With support from the foundation, officials brought on Helpful Places, a Toronto-based technology firm, which worked on another South Florida project: The Underline, a 10-mile multi-use public art park beneath the Metrorail in Miami.
Helpful Places uses an open-source communication standard called Digital Trust for Places and Routines to “make it easier for residents to understand the different technologies that will be designed and deployed by the Engineering Research Center,” said Jacqueline Lu, president and co-founder of Helpful Places.
The goal is to help West Palm Beach “make visible and legible these invisible layers of technology that are part of our communities,” she said.
The QR codes posted near the sensors lead to a transparency portal, a dedicated website that provides public information about the data that’s being collected, such as location, coordinates, and time intervals. For now, the site is incomplete, providing Wikipedia definitions to technological terms.
“Currently it only shows the technologies that have been deployed along Clematis, but in the future, as more technologies are developed and planned for installation, they will be listed here,” Lu said.
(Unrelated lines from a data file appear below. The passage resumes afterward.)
theorem gives_regOp {v : Rd → Word} (hx : ∀ s, exec i s = regOp i h s (fun r => r.put d (v r))) : Gives i h d v :=
  writes_regOp hx

theorem gives64_regOp {v : Rd → DWord} (hx : ∀ s, exec i s = regOp i h s (fun r => r.put64 d (v r))) :
    Gives64 i h d v :=
  writes_regOp hx

theorem givesPr_regOp {v : Rd → Bool} (hx : ∀ s, exec i s = regOp i h s (fun r => r.putPr d (v r))) :
    GivesPr i h d v :=
  writes_regOp hx

theorem givesSuch_regOp {p : Rd → Word → Prop} (v : Rd → Word)
    (hx : ∀ s, exec i s = regOp i h s (fun r => r.put d (v r))) (hp : ∀ r, p r (v r)) : GivesSuch i h d p :=
  ⟨v, hp, gives_regOp hx⟩

theorem givesSuchPr_regOp {p : Rd → Bool → Prop} (v : Rd → Bool)
    (hx : ∀ s, exec i s = regOp i h s (fun r => r.putPr d (v r))) (hp : ∀ r, p r (v r)) : GivesSuchPr i h d p :=
  ⟨v, hp, givesPr_regOp hx⟩

end

/-! ## What decode has checked of a word -/

/-- A word that is no Illegal Instruction keeps its row: its FN is allowed and the unused fields are 0 (R83, R91). -/
theorem row_of_reject_eq_none {i : Instr} (h : i.reject = none) :
    (i.row 256).fn = true ∧ (i.row 256).unusedZero = true := by
  unfold Instr.reject at h
  by_cases hf : (i.row 256).fn = true
  · by_cases hz : (i.row 256).unusedZero = true
    · exact ⟨hf, hz⟩
    · simp [hf, hz] at h
  · simp [hf] at h

/-- FN is bounded as the row bounds it. -/
theorem fnAllows_of_row {i : Instr} {x : FA} {p : Nat → Prop} (h : (i.row 256).fn = true → p x.fn.toNat) :
    FnAllows i x p :=
  fun hr => h (row_of_reject_eq_none hr).1

theorem fnIn_one_lt : ∀ {fn : BitVec 8}, fnIn fn 1 = true → fn.toNat < 2 := by decide

theorem fnIn_three_lt : ∀ {fn : BitVec 8}, fnIn fn 3 = true → fn.toNat < 4 := by decide

theorem toNat_of_beq_zero {fn : BitVec 8} (h : (fn == 0) = true) : fn.toNat = 0 :=
  congrArg BitVec.toNat (eq_of_beq h)

/-- Under a row that uses no operand field, every field holds 0 (R83). -/
theorem codes_of_unused_row {x : FA} {fn lim : Bool} (h : (x.row fn .no .no .no .no lim).unusedZero = true) :
    ∀ o ∈ [x.d, x.a, x.b, x.c], o.code = 0 := by
  simpa [FA.row, Row.unusedZero] using h

end Sys2Proof.Machine

/-! SUPPORT. Integer arithmetic: the range of a type, and reduction by trunc or by clamping (R51, R52, R171). -/

namespace Sys2Proof.Machine

/-! ## The range of N32 and I32 -/

/-- The smallest value of N32 or I32 (R51). -/
def typeMin (u32 : Bool) : Int := if u32 then 0 else -(2 ^ 31)

/-- The largest value of N32 or I32 (R51). -/
def typeMax (u32 : Bool) : Int := if u32 then 2 ^ 32 - 1 else 2 ^ 31 - 1

theorem typeMin_le_intOf (u : Bool) (w : Word) : typeMin u ≤ intOf u w := by
  cases u with
  | true => exact Int.natCast_nonneg _
  | false => exact BitVec.le_toInt w

theorem intOf_le_typeMax (u : Bool) (w : Word) : intOf u w ≤ typeMax u := by
  cases u with
  | true =>
    have := w.isLt
    simp only [intOf, typeMax, if_true]
    omega
  | false =>
    have := BitVec.toInt_lt (x := w)
    simp only [intOf, typeMax, Bool.false_eq_true, if_false]
    omega

/-- A value in the range of its type is kept by truncation. -/
theorem intOf_ofInt {u : Bool} {x : Int} (hlo : typeMin u ≤ x) (hhi : x ≤ typeMax u) :
    intOf u (BitVec.ofInt 32 x) = x := by
  cases u with
  | true =>
    simp only [typeMin, typeMax, if_true] at hlo hhi
    simp only [intOf, if_true, BitVec.toNat_ofInt]
    omega
  | false =>
    simp only [typeMin, typeMax, Bool.false_eq_true, if_false] at hlo hhi
    exact BitVec.toInt_ofInt_eq_self (by decide) (by omega) (by omega)

theorem clampInt_eq {lo hi x : Int} (h : lo ≤ hi) : clampInt lo hi x = max lo (min hi x) := by
  unfold clampInt
  split
  · omega
  · split <;> omega

theorem clampInt_of_mem {lo hi x : Int} (hlo : lo ≤ x) (hhi : x ≤ hi) : clampInt lo hi x = x := by
  rw [clampInt, if_neg (by omega), if_neg (by omega)]

theorem reduce32_eq (u sat : Bool) (x : Int) :
    reduce32 u sat x = BitVec.ofInt 32 (if sat then clampInt (typeMin u) (typeMax u) x else x) := by
  cases u <;> cases sat <;> rfl

/-- R171: the model's reduction is trunc without .SAT, and under .SAT the clamp to the type's range. -/
theorem reduced_reduce32 (u sat : Bool) (x : Int) : Reduced u sat x (reduce32 u sat x) := by
  have hle : typeMin u ≤ typeMax u := by cases u <;> decide
  rw [reduce32_eq]
  cases sat with
  | false => rfl
  | true =>
    have h := intOf_ofInt (u := u) (x := max (typeMin u) (min (typeMax u) x)) (by omega) (by omega)
    rw [if_pos rfl, clampInt_eq hle]
    cases u <;> exact h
Smart city systems can too often obscure decisions about what data to collect or for whom, which can be “made pretty quickly and invisibly,” Lu cautioned.
“Whereas when we [cities] build new types of infrastructure, like roads or parks, these are changes to the way a community works that a resident can actually see.”
Roog said the city is in the process of scheduling more focus groups involving community stakeholders, designing neighborhood surveys and installing more street signage throughout the heart of the downtown area.